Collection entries
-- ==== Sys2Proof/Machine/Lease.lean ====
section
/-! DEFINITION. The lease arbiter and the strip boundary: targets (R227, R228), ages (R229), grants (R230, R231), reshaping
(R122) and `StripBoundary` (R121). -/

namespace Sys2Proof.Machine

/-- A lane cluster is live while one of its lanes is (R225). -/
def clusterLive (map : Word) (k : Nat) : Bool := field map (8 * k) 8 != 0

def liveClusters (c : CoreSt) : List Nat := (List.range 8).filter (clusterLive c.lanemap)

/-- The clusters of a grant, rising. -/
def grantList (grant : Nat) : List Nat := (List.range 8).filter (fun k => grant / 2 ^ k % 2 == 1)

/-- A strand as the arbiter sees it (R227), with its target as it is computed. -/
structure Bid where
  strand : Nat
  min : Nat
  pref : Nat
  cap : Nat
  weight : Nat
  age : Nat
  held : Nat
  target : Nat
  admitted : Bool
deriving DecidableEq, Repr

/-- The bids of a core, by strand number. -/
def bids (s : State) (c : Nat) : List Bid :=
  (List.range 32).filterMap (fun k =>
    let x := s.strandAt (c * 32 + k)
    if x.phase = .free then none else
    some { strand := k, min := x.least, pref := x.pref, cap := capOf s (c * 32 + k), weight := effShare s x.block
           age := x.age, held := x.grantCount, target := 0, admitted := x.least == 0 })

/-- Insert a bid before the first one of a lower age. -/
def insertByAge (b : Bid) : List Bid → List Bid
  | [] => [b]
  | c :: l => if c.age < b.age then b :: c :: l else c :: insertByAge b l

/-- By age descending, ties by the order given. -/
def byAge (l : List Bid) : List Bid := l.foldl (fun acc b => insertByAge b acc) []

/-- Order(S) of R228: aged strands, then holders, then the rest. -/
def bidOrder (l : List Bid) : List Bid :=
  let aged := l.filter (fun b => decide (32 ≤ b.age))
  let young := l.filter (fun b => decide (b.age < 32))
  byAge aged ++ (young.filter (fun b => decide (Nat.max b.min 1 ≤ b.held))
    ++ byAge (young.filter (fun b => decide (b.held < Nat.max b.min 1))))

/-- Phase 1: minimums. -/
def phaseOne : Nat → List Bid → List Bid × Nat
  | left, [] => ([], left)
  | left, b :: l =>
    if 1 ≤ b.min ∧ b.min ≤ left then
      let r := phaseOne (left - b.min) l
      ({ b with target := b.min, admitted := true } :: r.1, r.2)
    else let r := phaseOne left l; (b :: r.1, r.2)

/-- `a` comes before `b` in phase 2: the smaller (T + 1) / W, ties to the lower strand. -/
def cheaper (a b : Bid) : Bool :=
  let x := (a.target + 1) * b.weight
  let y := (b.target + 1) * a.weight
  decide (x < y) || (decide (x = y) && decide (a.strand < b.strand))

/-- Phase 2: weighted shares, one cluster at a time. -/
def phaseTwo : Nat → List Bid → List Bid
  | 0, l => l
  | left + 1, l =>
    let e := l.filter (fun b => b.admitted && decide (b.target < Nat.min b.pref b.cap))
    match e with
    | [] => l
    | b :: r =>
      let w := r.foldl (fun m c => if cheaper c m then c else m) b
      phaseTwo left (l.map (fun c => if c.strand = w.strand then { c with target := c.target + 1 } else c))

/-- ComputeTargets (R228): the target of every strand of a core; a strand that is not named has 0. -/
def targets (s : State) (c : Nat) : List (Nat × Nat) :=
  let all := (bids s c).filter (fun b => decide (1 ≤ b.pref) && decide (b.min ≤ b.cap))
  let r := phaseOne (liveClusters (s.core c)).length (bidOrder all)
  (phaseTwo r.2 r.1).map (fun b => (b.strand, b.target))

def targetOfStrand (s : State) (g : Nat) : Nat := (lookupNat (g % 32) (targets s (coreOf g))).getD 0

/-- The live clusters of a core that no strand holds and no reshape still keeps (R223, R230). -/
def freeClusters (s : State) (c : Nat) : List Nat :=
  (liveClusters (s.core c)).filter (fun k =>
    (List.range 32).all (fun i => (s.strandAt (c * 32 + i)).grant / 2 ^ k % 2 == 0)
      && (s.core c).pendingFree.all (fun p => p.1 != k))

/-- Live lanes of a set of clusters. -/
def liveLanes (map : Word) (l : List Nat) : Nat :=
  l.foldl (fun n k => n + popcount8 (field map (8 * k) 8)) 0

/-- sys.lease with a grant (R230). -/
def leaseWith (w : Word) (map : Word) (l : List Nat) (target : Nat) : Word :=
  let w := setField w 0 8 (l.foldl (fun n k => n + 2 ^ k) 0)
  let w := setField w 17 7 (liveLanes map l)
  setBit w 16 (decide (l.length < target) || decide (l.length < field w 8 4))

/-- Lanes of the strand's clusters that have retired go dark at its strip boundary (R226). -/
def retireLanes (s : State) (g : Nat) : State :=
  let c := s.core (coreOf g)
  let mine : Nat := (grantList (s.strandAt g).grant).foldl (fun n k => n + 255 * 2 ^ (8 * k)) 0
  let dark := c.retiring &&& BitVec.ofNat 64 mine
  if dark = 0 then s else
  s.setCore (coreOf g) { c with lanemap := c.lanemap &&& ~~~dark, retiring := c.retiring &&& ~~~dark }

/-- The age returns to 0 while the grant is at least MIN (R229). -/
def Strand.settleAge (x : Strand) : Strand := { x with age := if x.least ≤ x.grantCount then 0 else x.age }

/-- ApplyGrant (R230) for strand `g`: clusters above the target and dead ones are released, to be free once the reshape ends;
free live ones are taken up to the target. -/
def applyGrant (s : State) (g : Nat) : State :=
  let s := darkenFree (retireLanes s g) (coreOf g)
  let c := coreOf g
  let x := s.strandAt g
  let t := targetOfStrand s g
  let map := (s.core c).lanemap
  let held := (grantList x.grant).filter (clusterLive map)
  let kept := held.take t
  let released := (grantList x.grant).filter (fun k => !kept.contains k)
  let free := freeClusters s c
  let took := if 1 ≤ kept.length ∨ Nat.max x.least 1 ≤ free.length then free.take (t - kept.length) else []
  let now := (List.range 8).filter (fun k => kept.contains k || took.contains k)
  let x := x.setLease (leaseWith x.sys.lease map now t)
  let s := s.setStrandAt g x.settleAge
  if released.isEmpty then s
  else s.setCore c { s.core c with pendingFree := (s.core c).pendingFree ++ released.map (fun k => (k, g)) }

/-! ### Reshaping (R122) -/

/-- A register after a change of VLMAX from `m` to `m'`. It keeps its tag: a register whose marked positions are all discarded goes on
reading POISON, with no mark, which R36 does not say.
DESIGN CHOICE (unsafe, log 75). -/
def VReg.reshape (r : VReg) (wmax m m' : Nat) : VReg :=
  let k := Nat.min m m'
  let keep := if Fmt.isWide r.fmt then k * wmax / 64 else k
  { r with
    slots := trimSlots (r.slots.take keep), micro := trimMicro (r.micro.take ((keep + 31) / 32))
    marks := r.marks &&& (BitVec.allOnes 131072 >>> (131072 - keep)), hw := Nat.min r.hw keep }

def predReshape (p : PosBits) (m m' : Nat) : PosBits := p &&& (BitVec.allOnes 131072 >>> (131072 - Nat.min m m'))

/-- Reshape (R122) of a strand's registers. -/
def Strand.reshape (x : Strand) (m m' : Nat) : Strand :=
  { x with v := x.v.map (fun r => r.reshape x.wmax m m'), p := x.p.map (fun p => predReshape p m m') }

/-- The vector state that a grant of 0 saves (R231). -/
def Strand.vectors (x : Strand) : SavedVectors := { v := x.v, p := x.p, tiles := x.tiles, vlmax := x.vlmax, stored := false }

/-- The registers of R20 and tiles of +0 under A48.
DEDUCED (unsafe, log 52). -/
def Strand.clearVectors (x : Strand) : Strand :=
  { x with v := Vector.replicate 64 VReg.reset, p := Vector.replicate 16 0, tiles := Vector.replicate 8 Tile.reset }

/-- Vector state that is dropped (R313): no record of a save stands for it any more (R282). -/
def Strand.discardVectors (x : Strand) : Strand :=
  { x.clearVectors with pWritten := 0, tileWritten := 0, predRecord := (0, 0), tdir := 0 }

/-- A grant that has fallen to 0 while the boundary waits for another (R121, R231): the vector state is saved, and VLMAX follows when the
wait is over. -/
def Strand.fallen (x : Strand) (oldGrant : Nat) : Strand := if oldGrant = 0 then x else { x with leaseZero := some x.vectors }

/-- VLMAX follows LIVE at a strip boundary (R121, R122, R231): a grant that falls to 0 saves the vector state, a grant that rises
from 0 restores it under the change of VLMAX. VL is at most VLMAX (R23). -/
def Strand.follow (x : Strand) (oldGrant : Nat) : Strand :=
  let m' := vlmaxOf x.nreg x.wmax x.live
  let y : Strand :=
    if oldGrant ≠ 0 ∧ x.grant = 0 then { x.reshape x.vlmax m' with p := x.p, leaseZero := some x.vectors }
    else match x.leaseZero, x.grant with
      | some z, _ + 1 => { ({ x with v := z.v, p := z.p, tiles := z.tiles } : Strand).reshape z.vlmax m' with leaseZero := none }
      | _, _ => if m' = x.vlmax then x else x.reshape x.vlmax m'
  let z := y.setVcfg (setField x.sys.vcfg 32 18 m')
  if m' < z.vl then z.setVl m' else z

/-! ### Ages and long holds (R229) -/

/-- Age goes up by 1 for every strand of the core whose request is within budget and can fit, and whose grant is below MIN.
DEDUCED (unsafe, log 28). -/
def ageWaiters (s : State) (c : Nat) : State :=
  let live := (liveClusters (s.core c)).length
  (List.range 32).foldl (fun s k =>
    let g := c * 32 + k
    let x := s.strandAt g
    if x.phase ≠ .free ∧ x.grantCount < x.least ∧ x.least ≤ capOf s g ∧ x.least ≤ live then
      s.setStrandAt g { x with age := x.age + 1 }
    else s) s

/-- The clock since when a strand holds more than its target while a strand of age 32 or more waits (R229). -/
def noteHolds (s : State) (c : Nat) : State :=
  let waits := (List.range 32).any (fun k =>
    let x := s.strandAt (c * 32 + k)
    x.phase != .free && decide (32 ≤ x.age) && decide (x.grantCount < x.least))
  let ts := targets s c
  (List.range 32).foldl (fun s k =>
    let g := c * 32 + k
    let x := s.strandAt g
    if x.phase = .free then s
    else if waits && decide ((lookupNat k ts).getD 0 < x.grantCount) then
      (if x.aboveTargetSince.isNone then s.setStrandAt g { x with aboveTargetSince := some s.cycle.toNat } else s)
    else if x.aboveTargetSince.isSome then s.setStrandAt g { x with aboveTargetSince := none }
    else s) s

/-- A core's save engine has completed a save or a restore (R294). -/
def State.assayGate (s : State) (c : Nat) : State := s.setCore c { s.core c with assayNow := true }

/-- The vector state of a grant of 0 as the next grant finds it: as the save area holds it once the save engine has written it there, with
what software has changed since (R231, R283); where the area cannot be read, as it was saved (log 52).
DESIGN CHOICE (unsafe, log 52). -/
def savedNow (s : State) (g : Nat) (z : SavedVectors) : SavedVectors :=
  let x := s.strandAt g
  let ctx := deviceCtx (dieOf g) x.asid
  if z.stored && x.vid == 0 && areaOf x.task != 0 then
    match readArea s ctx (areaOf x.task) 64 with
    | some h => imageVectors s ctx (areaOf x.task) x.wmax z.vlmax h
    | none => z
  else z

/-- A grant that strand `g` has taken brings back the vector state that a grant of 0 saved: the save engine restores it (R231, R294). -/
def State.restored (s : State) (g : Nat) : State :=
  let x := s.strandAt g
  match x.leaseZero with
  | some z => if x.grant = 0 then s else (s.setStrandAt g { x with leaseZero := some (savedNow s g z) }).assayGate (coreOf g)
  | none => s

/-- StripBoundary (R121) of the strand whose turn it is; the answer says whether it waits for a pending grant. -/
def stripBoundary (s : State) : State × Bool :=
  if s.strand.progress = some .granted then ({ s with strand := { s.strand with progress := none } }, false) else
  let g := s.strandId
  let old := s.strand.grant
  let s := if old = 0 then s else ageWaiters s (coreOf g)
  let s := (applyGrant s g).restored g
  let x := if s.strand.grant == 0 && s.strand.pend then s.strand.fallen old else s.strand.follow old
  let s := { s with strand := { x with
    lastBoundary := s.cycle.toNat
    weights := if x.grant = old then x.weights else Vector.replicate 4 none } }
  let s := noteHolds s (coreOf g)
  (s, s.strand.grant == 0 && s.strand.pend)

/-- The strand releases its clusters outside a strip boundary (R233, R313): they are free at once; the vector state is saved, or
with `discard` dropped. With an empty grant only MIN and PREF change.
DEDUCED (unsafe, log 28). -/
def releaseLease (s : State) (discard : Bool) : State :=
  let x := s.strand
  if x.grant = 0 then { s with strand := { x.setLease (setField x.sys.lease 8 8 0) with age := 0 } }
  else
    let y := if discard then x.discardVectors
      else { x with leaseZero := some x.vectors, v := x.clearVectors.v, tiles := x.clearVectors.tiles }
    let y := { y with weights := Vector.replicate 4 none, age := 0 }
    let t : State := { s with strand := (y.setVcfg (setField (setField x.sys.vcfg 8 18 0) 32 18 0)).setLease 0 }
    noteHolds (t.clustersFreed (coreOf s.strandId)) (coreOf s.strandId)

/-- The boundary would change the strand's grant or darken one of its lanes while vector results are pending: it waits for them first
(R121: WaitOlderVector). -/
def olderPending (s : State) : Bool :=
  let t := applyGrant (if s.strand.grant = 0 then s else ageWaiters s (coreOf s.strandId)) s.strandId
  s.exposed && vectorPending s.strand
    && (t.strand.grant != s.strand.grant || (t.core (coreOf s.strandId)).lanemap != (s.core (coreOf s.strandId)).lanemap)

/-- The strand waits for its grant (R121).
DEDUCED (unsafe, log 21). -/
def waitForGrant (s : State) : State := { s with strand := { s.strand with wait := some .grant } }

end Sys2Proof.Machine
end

Problem to work on
Every line above that holds the string "Machine" should be copied out.

Task solution
-- ==== Sys2Proof/Machine/Lease.lean ====
namespace Sys2Proof.Machine
end Sys2Proof.Machine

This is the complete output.